Poodles can be small (Toy), medium (Miniature) or large (Standard). If you live in an apartment in the city, a Toy or Mini would be your best option. Toys and Minis don’t require a ton of exercise and can be happy in an apartment sized area. However, you must still be prepared for the rigors of grooming, paying for doggy day-care or a dog walker, and proper training for your pet. Even if you live in an apartment building, your dog will be interacting with other people and, likely, other pets. Be prepared to invest in all the necessary grooming tools you will need for the daily care of your Poodle and set up a welcoming environment with a great doggy bed. Remember, these super intelligent creatures will not tolerate being left alone for hours at a time. If you work 40 or more hours per week and have no other family in the home, rethink getting a Poodle.
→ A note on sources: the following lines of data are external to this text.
-- ==== Sys2Proof/Laws/State.lean ====
section
/-! SUPPORT. For every named update of State and every field that it leaves as it was, the lemma that says so. -/

namespace Sys2Proof.Machine
variable (s : State)

@[simp] theorem State.setPart_pending (p : Nat) (q : Part) : (s.setPart p q).pending = s.pending := rfl
@[simp] theorem State.setPart_free (p : Nat) (q : Part) : (s.setPart p q).free = s.free := rfl
@[simp] theorem State.setPart_out (p : Nat) (q : Part) : (s.setPart p q).out = s.out := rfl
@[simp] theorem State.setPart_cc (p : Nat) (q : Part) : (s.setPart p q).cc = s.cc := rfl
@[simp] theorem State.setPart_opTicks (p : Nat) (q : Part) : (s.setPart p q).opTicks = s.opTicks := rfl
@[simp] theorem State.setPart_board (p : Nat) (q : Part) : (s.setPart p q).board = s.board := rfl
@[simp] theorem State.setPart_cores (p : Nat) (q : Part) : (s.setPart p q).cores = s.cores := rfl
@[simp] theorem State.setPart_stook (p : Nat) (q : Part) : (s.setPart p q).stook = s.stook := rfl
@[simp] theorem State.setPart_hbm (p : Nat) (q : Part) : (s.setPart p q).hbm = s.hbm := rfl
@[simp] theorem State.setPart_dies (p : Nat) (q : Part) : (s.setPart p q).dies = s.dies := rfl
@[simp] theorem State.setPart_time (p : Nat) (q : Part) : (s.setPart p q).time = s.time := rfl
@[simp] theorem State.setPart_ltes (p : Nat) (q : Part) : (s.setPart p q).ltes = s.ltes := rfl
@[simp] theorem State.setPart_field (p : Nat) (q : Part) : (s.setPart p q).field = s.field := rfl
@[simp] theorem State.setPart_meas (p : Nat) (q : Part) : (s.setPart p q).meas = s.meas := rfl
@[simp] theorem State.setPart_units (p : Nat) (q : Part) : (s.setPart p q).units = s.units := rfl
@[simp] theorem State.setPart_ctl (p : Nat) (q : Part) : (s.setPart p q).ctl = s.ctl := rfl
@[simp] theorem State.setPart_host (p : Nat) (q : Part) : (s.setPart p q).host = s.host := rfl
@[simp] theorem State.setPart_otp (p : Nat) (q : Part) : (s.setPart p q).otp = s.otp := rfl
@[simp] theorem State.setPart_sec (p : Nat) (q : Part) : (s.setPart p q).sec = s.sec := rfl
@[simp] theorem State.setPart_gran (p : Nat) (q : Part) : (s.setPart p q).gran = s.gran := rfl
@[simp] theorem State.setPart_twin (p : Nat) (q : Part) : (s.setPart p q).twin = s.twin := rfl
@[simp] theorem State.setPart_parts (p : Nat) (q : Part) : (s.setPart p q).parts = s.parts.put p q := rfl

@[simp] theorem State.setCore_pending (c : Nat) (k : Core) : (s.setCore c k).pending = s.pending := rfl
@[simp] theorem State.setCore_free (c : Nat) (k : Core) : (s.setCore c k).free = s.free := rfl
@[simp] theorem State.setCore_out (c : Nat) (k : Core) : (s.setCore c k).out = s.out := rfl
@[simp] theorem State.setCore_cc (c : Nat) (k : Core) : (s.setCore c k).cc = s.cc := rfl
@[simp] theorem State.setCore_opTicks (c : Nat) (k : Core) : (s.setCore c k).opTicks = s.opTicks := rfl
@[simp] theorem State.setCore_board (c : Nat) (k : Core) : (s.setCore c k).board = s.board := rfl
@[simp] theorem State.setCore_parts (c : Nat) (k : Core) : (s.setCore c k).parts = s.parts := rfl
@[simp] theorem State.setCore_stook (c : Nat) (k : Core) : (s.setCore c k).stook = s.stook := rfl
@[simp] theorem State.setCore_hbm (c : Nat) (k : Core) : (s.setCore c k).hbm = s.hbm := rfl
@[simp] theorem State.setCore_dies (c : Nat) (k : Core) : (s.setCore c k).dies = s.dies := rfl
@[simp] theorem State.setCore_time (c : Nat) (k : Core) : (s.setCore c k).time = s.time := rfl
@[simp] theorem State.setCore_ltes (c : Nat) (k : Core) : (s.setCore c k).ltes = s.ltes := rfl
@[simp] theorem State.setCore_field (c : Nat) (k : Core) : (s.setCore c k).field = s.field := rfl
@[simp] theorem State.setCore_meas (c : Nat) (k : Core) : (s.setCore c k).meas = s.meas := rfl
@[simp] theorem State.setCore_units (c : Nat) (k : Core) : (s.setCore c k).units = s.units := rfl
@[simp] theorem State.setCore_ctl (c : Nat) (k : Core) : (s.setCore c k).ctl = s.ctl := rfl
@[simp] theorem State.setCore_host (c : Nat) (k : Core) : (s.setCore c k).host = s.host := rfl
@[simp] theorem State.setCore_otp (c : Nat) (k : Core) : (s.setCore c k).otp = s.otp := rfl
@[simp] theorem State.setCore_sec (c : Nat) (k : Core) : (s.setCore c k).sec = s.sec := rfl
@[simp] theorem State.setCore_gran (c : Nat) (k : Core) : (s.setCore c k).gran = s.gran := rfl
@[simp] theorem State.setCore_twin (c : Nat) (k : Core) : (s.setCore c k).twin = s.twin := rfl
@[simp] theorem State.setCore_cores (c : Nat) (k : Core) : (s.setCore c k).cores = s.cores.put c k := rfl

@[simp] theorem State.modPart_pending (p : Nat) (f : Part → Part) : (s.modPart p f).pending = s.pending := rfl
@[simp] theorem State.modPart_free (p : Nat) (f : Part → Part) : (s.modPart p f).free = s.free := rfl
@[simp] theorem State.modPart_out (p : Nat) (f : Part → Part) : (s.modPart p f).out = s.out := rfl
@[simp] theorem State.modPart_cc (p : Nat) (f : Part → Part) : (s.modPart p f).cc = s.cc := rfl
@[simp] theorem State.modPart_opTicks (p : Nat) (f : Part → Part) : (s.modPart p f).opTicks = s.opTicks := rfl
@[simp] theorem State.modPart_board (p : Nat) (f : Part → Part) : (s.modPart p f).board = s.board := rfl
@[simp] theorem State.modPart_cores (p : Nat) (f : Part → Part) : (s.modPart p f).cores = s.cores := rfl
@[simp] theorem State.modPart_stook (p : Nat) (f : Part → Part) : (s.modPart p f).stook = s.stook := rfl
@[simp] theorem State.modPart_hbm (p : Nat) (f : Part → Part) : (s.modPart p f).hbm = s.hbm := rfl
@[simp] theorem State.modPart_dies (p : Nat) (f : Part → Part) : (s.modPart p f).dies = s.dies := rfl
@[simp] theorem State.modPart_time (p : Nat) (f : Part → Part) : (s.modPart p f).time = s.time := rfl
@[simp] theorem State.modPart_ltes (p : Nat) (f : Part → Part) : (s.modPart p f).ltes = s.ltes := rfl
@[simp] theorem State.modPart_field (p : Nat) (f : Part → Part) : (s.modPart p f).field = s.field := rfl
@[simp] theorem State.modPart_meas (p : Nat) (f : Part → Part) : (s.modPart p f).meas = s.meas := rfl
@[simp] theorem State.modPart_units (p : Nat) (f : Part → Part) : (s.modPart p f).units = s.units := rfl
@[simp] theorem State.modPart_ctl (p : Nat) (f : Part → Part) : (s.modPart p f).ctl = s.ctl := rfl
@[simp] theorem State.modPart_host (p : Nat) (f : Part → Part) : (s.modPart p f).host = s.host := rfl
@[simp] theorem State.modPart_otp (p : Nat) (f : Part → Part) : (s.modPart p f).otp = s.otp := rfl
@[simp] theorem State.modPart_sec (p : Nat) (f : Part → Part) : (s.modPart p f).sec = s.sec := rfl
@[simp] theorem State.modPart_gran (p : Nat) (f : Part → Part) : (s.modPart p f).gran = s.gran := rfl
@[simp] theorem State.modPart_twin (p : Nat) (f : Part → Part) : (s.modPart p f).twin = s.twin := rfl
@[simp] theorem State.modPart_parts (p : Nat) (f : Part → Part) : (s.modPart p f).parts = s.parts.put p (f (s.part p)) := rfl

@[simp] theorem State.modCore_pending (c : Nat) (f : Core → Core) : (s.modCore c f).pending = s.pending := rfl
@[simp] theorem State.modCore_free (c : Nat) (f : Core → Core) : (s.modCore c f).free = s.free := rfl
@[simp] theorem State.modCore_out (c : Nat) (f : Core → Core) : (s.modCore c f).out = s.out := rfl
@[simp] theorem State.modCore_cc (c : Nat) (f : Core → Core) : (s.modCore c f).cc = s.cc := rfl
@[simp] theorem State.modCore_opTicks (c : Nat) (f : Core → Core) : (s.modCore c f).opTicks = s.opTicks := rfl
@[simp] theorem State.modCore_board (c : Nat) (f : Core → Core) : (s.modCore c f).board = s.board := rfl
@[simp] theorem State.modCore_parts (c : Nat) (f : Core → Core) : (s.modCore c f).parts = s.parts := rfl
@[simp] theorem State.modCore_stook (c : Nat) (f : Core → Core) : (s.modCore c f).stook = s.stook := rfl
@[simp] theorem State.modCore_hbm (c : Nat) (f : Core → Core) : (s.modCore c f).hbm = s.hbm := rfl
@[simp] theorem State.modCore_dies (c : Nat) (f : Core → Core) : (s.modCore c f).dies = s.dies := rfl
@[simp] theorem State.modCore_time (c : Nat) (f : Core → Core) : (s.modCore c f).time = s.time := rfl
@[simp] theorem State.modCore_ltes (c : Nat) (f : Core → Core) : (s.modCore c f).ltes = s.ltes := rfl
@[simp] theorem State.modCore_field (c : Nat) (f : Core → Core) : (s.modCore c f).field = s.field := rfl
@[simp] theorem State.modCore_meas (c : Nat) (f : Core → Core) : (s.modCore c f).meas = s.meas := rfl
@[simp] theorem State.modCore_units (c : Nat) (f : Core → Core) : (s.modCore c f).units = s.units := rfl
@[simp] theorem State.modCore_ctl (c : Nat) (f : Core → Core) : (s.modCore c f).ctl = s.ctl := rfl
@[simp] theorem State.modCore_host (c : Nat) (f : Core → Core) : (s.modCore c f).host = s.host := rfl
@[simp] theorem State.modCore_otp (c : Nat) (f : Core → Core) : (s.modCore c f).otp = s.otp := rfl
@[simp] theorem State.modCore_sec (c : Nat) (f : Core → Core) : (s.modCore c f).sec = s.sec := rfl
@[simp] theorem State.modCore_gran (c : Nat) (f : Core → Core) : (s.modCore c f).gran = s.gran := rfl
@[simp] theorem State.modCore_twin (c : Nat) (f : Core → Core) : (s.modCore c f).twin = s.twin := rfl
@[simp] theorem State.modCore_cores (c : Nat) (f : Core → Core) : (s.modCore c f).cores = s.cores.put c (f (s.core c)) := rfl

@[simp] theorem State.modRun_pending (p : Nat) (f : PRun → PRun) : (s.modRun p f).pending = s.pending := rfl
@[simp] theorem State.modRun_free (p : Nat) (f : PRun → PRun) : (s.modRun p f).free = s.free := rfl
@[simp] theorem State.modRun_out (p : Nat) (f : PRun → PRun) : (s.modRun p f).out = s.out := rfl
@[simp] theorem State.modRun_cc (p : Nat) (f : PRun → PRun) : (s.modRun p f).cc = s.cc := rfl
@[simp] theorem State.modRun_opTicks (p : Nat) (f : PRun → PRun) : (s.modRun p f).opTicks = s.opTicks := rfl
@[simp] theorem State.modRun_board (p : Nat) (f : PRun → PRun) : (s.modRun p f).board = s.board := rfl
@[simp] theorem State.modRun_cores (p : Nat) (f : PRun → PRun) : (s.modRun p f).cores = s.cores := rfl
@[simp] theorem State.modRun_stook (p : Nat) (f : PRun → PRun) : (s.modRun p f).stook = s.stook := rfl
@[simp] theorem State.modRun_hbm (p : Nat) (f : PRun → PRun) : (s.modRun p f).hbm = s.hbm := rfl
@[simp] theorem State.modRun_dies (p : Nat) (f : PRun → PRun) : (s.modRun p f).dies = s.dies := rfl
@[simp] theorem State.modRun_time (p : Nat) (f : PRun → PRun) : (s.modRun p f).time = s.time := rfl
@[simp] theorem State.modRun_ltes (p : Nat) (f : PRun → PRun) : (s.modRun p f).ltes = s.ltes := rfl
@[simp] theorem State.modRun_field (p : Nat) (f : PRun → PRun) : (s.modRun p f).field = s.field := rfl
@[simp] theorem State.modRun_meas (p : Nat) (f : PRun → PRun) : (s.modRun p f).meas = s.meas := rfl
@[simp] theorem State.modRun_units (p : Nat) (f : PRun → PRun) : (s.modRun p f).units = s.units := rfl
@[simp] theorem State.modRun_ctl (p : Nat) (f : PRun → PRun) : (s.modRun p f).ctl = s.ctl := rfl
@[simp] theorem State.modRun_host (p : Nat) (f : PRun → PRun) : (s.modRun p f).host = s.host := rfl
@[simp] theorem State.modRun_otp (p : Nat) (f : PRun → PRun) : (s.modRun p f).otp = s.otp := rfl
@[simp] theorem State.modRun_sec (p : Nat) (f : PRun → PRun) : (s.modRun p f).sec = s.sec := rfl
@[simp] theorem State.modRun_gran (p : Nat) (f : PRun → PRun) : (s.modRun p f).gran = s.gran := rfl
@[simp] theorem State.modRun_twin (p : Nat) (f : PRun → PRun) : (s.modRun p f).twin = s.twin := rfl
If you live in the ’burbs with your spouse and kids, you probably have a lifestyle more conducive to having any sized Poodle. You will have more space for your dog to exercise, people will be around more frequently, and you most likely would have more time to attend to your Poodle’s grooming. You should also have plenty of opportunities for walking your dog, introducing your dog to other pets, and having the chance for your dog to interact with others regularly. The same can be true for country life, with the exception that your dog will have far more land to run on, could be trained to hunt, and could be a great companion for a farmer.
As with any breed, you need to be prepared to provide your Poodle with a proper home and lifestyle that matches its personality and temperament. Every breed has specific needs in terms of care and feeding, so make sure you are up to speed on the Poodle’s best lifestyle options.